I do believe that going forward people will want to see some migration paths across such databases as a mechanism to protect their investments. That may slightly take the edge off the amount of polyglotism in the space, probably more towards some degree of standardisation.

I think #nosql is an extremely promising area with great potential. I believe the pace at which I imagine this potential will be converted into solutions and acceptance may not be as high as many of us might anticipate.

Not so sure if I agree. The dawn is before sunrise, which characterizes the situation quite good.

Many companies have been using diverse storages for years (Facebook, Flickr, Amazon, …) and others have followed with NoSQL in production environments (Reddit, Digg).

“Eventually some degree of shakeout will be required.”

Will happen for sure.

“I think #nosql is an extremely promising area with great potential.”

#NoSQL is only part of polyglot persistence.

I have to disagree about polyglot programming! Just like the right storage for the right job, the right language for the right purpose. We script in Bash, we query in SQL, but when we consider backend code, we talk “inversion of control” but do so in a language (Java) that abhor closures?

Developers would be much more effective if they more quickly embraced the right language for the right job with team buy-in. A team I’m on has already seen great benefits from attaching a scripting language to our Java runtimes to manually manipulate objects in the runtime context — absolutely invaluable! If we switched to a functional language we could also trim out about 30% Java-boiler-plate code, but the team isn’t ready for that yet.

Finally, there are just as many pitfalls with using a storage engine your team is not intimately familiar with! If we ever meet in a coffee shop I’ll have to give you the long list of Solr war stories. :)

Thanks for the post!

Tim

Like so many other things, these sorts of solutions are absolutely vital to those who need them, terribly dangerous to those who don’t, with a vast spectrum of grey in between.

One of the downsides that you haven’t mentioned is maintenance (admin)

I worked on a project in which we decided to use an LDAP directory to store the user accounts, some content on the filesystem, and the bulk of the data in an RDBMS.
In theory it was a good idea – each storage system aligned to the job it is designed for.

In practice, the directory has been troublesome, and we wouldn’t do it again.

Not because our directory server lacked features, but because it’s a specialised tool for a specialised task, and that requires specialised skills to maintain it.

We have a storage team that manage our filesystems, SAN infrastructure and file backups, and it all runs smoothly.
We have DBAs who manage our RDBMSs, and maintain backup schedules, check free space, and run integrity checks.
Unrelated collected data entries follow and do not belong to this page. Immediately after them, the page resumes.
/-- R122 to R126, R204 to R206, 20_memory.md R59 (decision D22; log entries 5 and 6): a store to an external device is delivered to
it, a load takes its answer, in every form; a push onto a stack that a device serves is delivered to it and a pop takes its answer,
`sp` and `sfs` moving as always (R200, R201). Or the device reports an error, which is the fault, with no effect of the access. -/
def Obligations.ExternalLoadAndStore : Prop :=
  ∀ (s : State) (a : Word) (d off : Nat), a ≠ 0xFFFF → s.resolve a.toNat = some ⟨d, off, .external⟩ →
    let loaded (n : Nat) (r : Reg) := ((s.advance n).called ⟨d, off, .get16⟩).setReg r (Config.extWord s.draws)
    let pushed (n : Nat) (v : Word) := (((s.advance n).called ⟨d, off, .set16 v⟩).setReg .sp (a - 2)).setSfs (s.sfs + 2)
    let popped (n : Nat) := (((s.advance n).setReg .sp a).called ⟨d, off, .get16⟩).setSfs (s.sfs - 2)
    (∀ r, CallsDevice (.movRegMem r a) a s (s.advance 4) ((s.advance 4).called ⟨d, off, .set16 (operand 4 s r)⟩)) ∧
    (∀ l, CallsDevice (.movLitMem l a) a s (s.advance 5) ((s.advance 5).called ⟨d, off, .set16 l⟩)) ∧
    (∀ r, CallsDevice (.movMemReg a r) a s (s.advance 4) (loaded 4 r)) ∧
    (∀ p r, operand 3 s p = a → CallsDevice (.movRegPtrReg p r) a s (s.advance 3) (loaded 3 r)) ∧
    (∀ b o r, b.toNat + (operand 5 s o).toNat = a.toNat → CallsDevice (.movLitOffReg b o r) a s (s.advance 5) (loaded 5 r)) ∧
    (s.getReg .sp = a → (∀ l, CallsDevice (.pshLit l) a s (s.advance 3) (pushed 3 l)) ∧
      ∀ r, CallsDevice (.pshReg r) a s (s.advance 2) (pushed 2 (operand 2 s r))) ∧
    (s.getReg .sp + 2 = a → ∀ r,
      CallsDevice (.pop r) a s ((s.advance 2).setReg .sp a) ((popped 2).setReg r (Config.extWord s.draws)))

/-- R127, 20_memory.md R72: a word stored from a register is what a later load of that address gives, as long as nothing wrote
the two bytes and the address still reaches them (the same bank). -/
def Obligations.StoreThenLoad : Prop :=
  ∀ (s : State) (a : Word) (r d : Reg) (k : Nat), s.romAt a.toNat = false → s.wordCell a.toNat = some k →
    ∃ t, exec (.movRegMem r a) s = .next t ∧
      ∀ u : State, u.wordCell a.toNat = some k → u.mem.read k = t.mem.read k → u.mem.read (k + 1) = t.mem.read (k + 1) →
        WritesReg (.movMemReg a d) 4 d (operand 4 s r) u

/-! ### The ALU (41_alu.md) -/

/-- R140, R141, R142: `acc` takes the sum or the difference, exact and then reduced modulo 2^16. -/
def Obligations.AddAndSubtract : Prop :=
  ∀ s : State,
    (∀ a b, WritesReg (.addRegReg a b) 3 .acc (trunc16 ((operand 3 s a).toNat + (operand 3 s b).toNat)) s) ∧
    (∀ l r, WritesReg (.addLitReg l r) 4 .acc (trunc16 (l.toNat + (operand 4 s r).toNat)) s) ∧
    ∀ a b, WritesReg (.subRegReg a b) 3 .acc (trunc16 ((operand 3 s a).toNat - (operand 3 s b).toNat)) s

/-- R143, R144 (decisions D17, D8): the first operand in encoding order is the minuend. R145, R146 (decision D18): `acc` takes
the low 16 bits of the exact product. -/
def Obligations.SubtractLiteralAndMultiply : Prop :=
  ∀ s : State,
    (∀ l r, WritesReg (.subLitReg l r) 4 .acc (trunc16 (l.toNat - (operand 4 s r).toNat)) s ∧
      WritesReg (.subRegLit r l) 4 .acc (trunc16 ((operand 4 s r).toNat - l.toNat)) s) ∧
    (∀ a b, WritesReg (.mulRegReg a b) 3 .acc (trunc16 ((operand 3 s a).toNat * (operand 3 s b).toNat)) s) ∧
    ∀ l r, WritesReg (.mulLitReg l r) 4 .acc (trunc16 (l.toNat * (operand 4 s r).toNat)) s

/-- R150, R151: the register is counted up or down in place, modulo 2^16; `acc` is not written unless it is the register. -/
def Obligations.IncrementAndDecrement : Prop :=
  ∀ (s : State) (r : Reg),
    WritesReg (.incReg r) 2 r (trunc16 ((operand 2 s r).toNat + 1)) s ∧
    WritesReg (.decReg r) 2 r (trunc16 ((operand 2 s r).toNat - 1)) s

/-- R154 to R158 (decision D7): shifts in place by the amount modulo `SHIFT_COUNT_MOD`, left by multiplying and truncating,
right logically. -/
def Obligations.Shifts : Prop :=
  ∀ (s : State) (r : Reg),
    (∀ n, let k := (operand 3 s n).toNat % s.cfg.shiftCountMod
      WritesReg (.lsfRegReg r n) 3 r (trunc16 ((operand 3 s r).toNat * 2 ^ k : Nat)) s ∧
      WritesReg (.rsfRegReg r n) 3 r (trunc16 ((operand 3 s r).toNat / 2 ^ k : Nat)) s) ∧
    ∀ n : Word, let k := n.toNat % s.cfg.shiftCountMod
      WritesReg (.lsfRegLit r n) 4 r (trunc16 ((operand 4 s r).toNat * 2 ^ k : Nat)) s ∧
      WritesReg (.rsfRegLit r n) 4 r (trunc16 ((operand 4 s r).toNat / 2 ^ k : Nat)) s

/-- R161, R163, R166, R167: the register forms of the bitwise instructions, bit by bit, and `NOT`, which writes `acc` and not
its operand. -/
def Obligations.BitwiseOfRegisters : Prop :=
  ∀ (s : State) (a b : Reg),
    (∃ v : Word, (∀ j, v.getLsbD j = ((operand 3 s a).getLsbD j && (operand 3 s b).getLsbD j)) ∧
      WritesReg (.andRegReg a b) 3 .acc v s) ∧
    (∃ v : Word, (∀ j, v.getLsbD j = ((operand 3 s a).getLsbD j || (operand 3 s b).getLsbD j)) ∧
      WritesReg (.orRegReg a b) 3 .acc v s) ∧
    (∃ v : Word, (∀ j, v.getLsbD j = ((operand 3 s a).getLsbD j != (operand 3 s b).getLsbD j)) ∧
      WritesReg (.xorRegReg a b) 3 .acc v s) ∧
    WritesReg (.not a) 2 .acc (trunc16 (0xFFFF - (operand 2 s a).toNat)) s

/-- R162, R164, R165 (decision D17 for the literal-first layout): the literal forms of the bitwise instructions, bit by bit. -/
def Obligations.BitwiseOfLiteral : Prop :=
  ∀ (s : State) (l : Word) (r : Reg),
    (∃ v : Word, (∀ j, v.getLsbD j = (l.getLsbD j && (operand 4 s r).getLsbD j)) ∧ WritesReg (.andLitReg l r) 4 .acc v s) ∧
    (∃ v : Word, (∀ j, v.getLsbD j = (l.getLsbD j || (operand 4 s r).getLsbD j)) ∧ WritesReg (.orLitReg l r) 4 .acc v s) ∧
    ∃ v : Word, (∀ j, v.getLsbD j = (l.getLsbD j != (operand 4 s r).getLsbD j)) ∧ WritesReg (.xorLitReg l r) 4 .acc v s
What we didn’t have was someone with the knowledge and responsibility to do that for a more specialised storage system. We could have hired someone. We could have trained someone. We actually would have needed multiple people in order to ensure we had support 365 days a year.
We also needed to train our developers and operations staff.
We needed to build integration from our site-wide security manager into the directory in order to manage admin passwords and permissions.

For a system that only provided marginal improvement over a relational database, the overhead of all that was too high.

In retrospect we were further down the “dangerous” end of the spectrum that we realised. In retrospect, putting in a specialised storage system for 1 part of the application had a negative ROI.

(For the record, we don’t regret putting things on the filesystem)

Some applications need specialised stores. Some applications are big enough that the teams running them can justify hiring a team of CouchDB admins.
Some applications *need* full text search, so you’re going to have to make Lucene/Solr work – Your RDBMS isn’t going to get the job done.

But for a lot of cases, it’s much like the polyglot programming scenario – a 10% performance improvement (on paper) isn’t a strong enough benefit to justify the investment you’ll need to get it running seamlessly. For the money that you would need to spend, you can probably solve it more easily with hardware.

@Tim: Thanks for your experience insights.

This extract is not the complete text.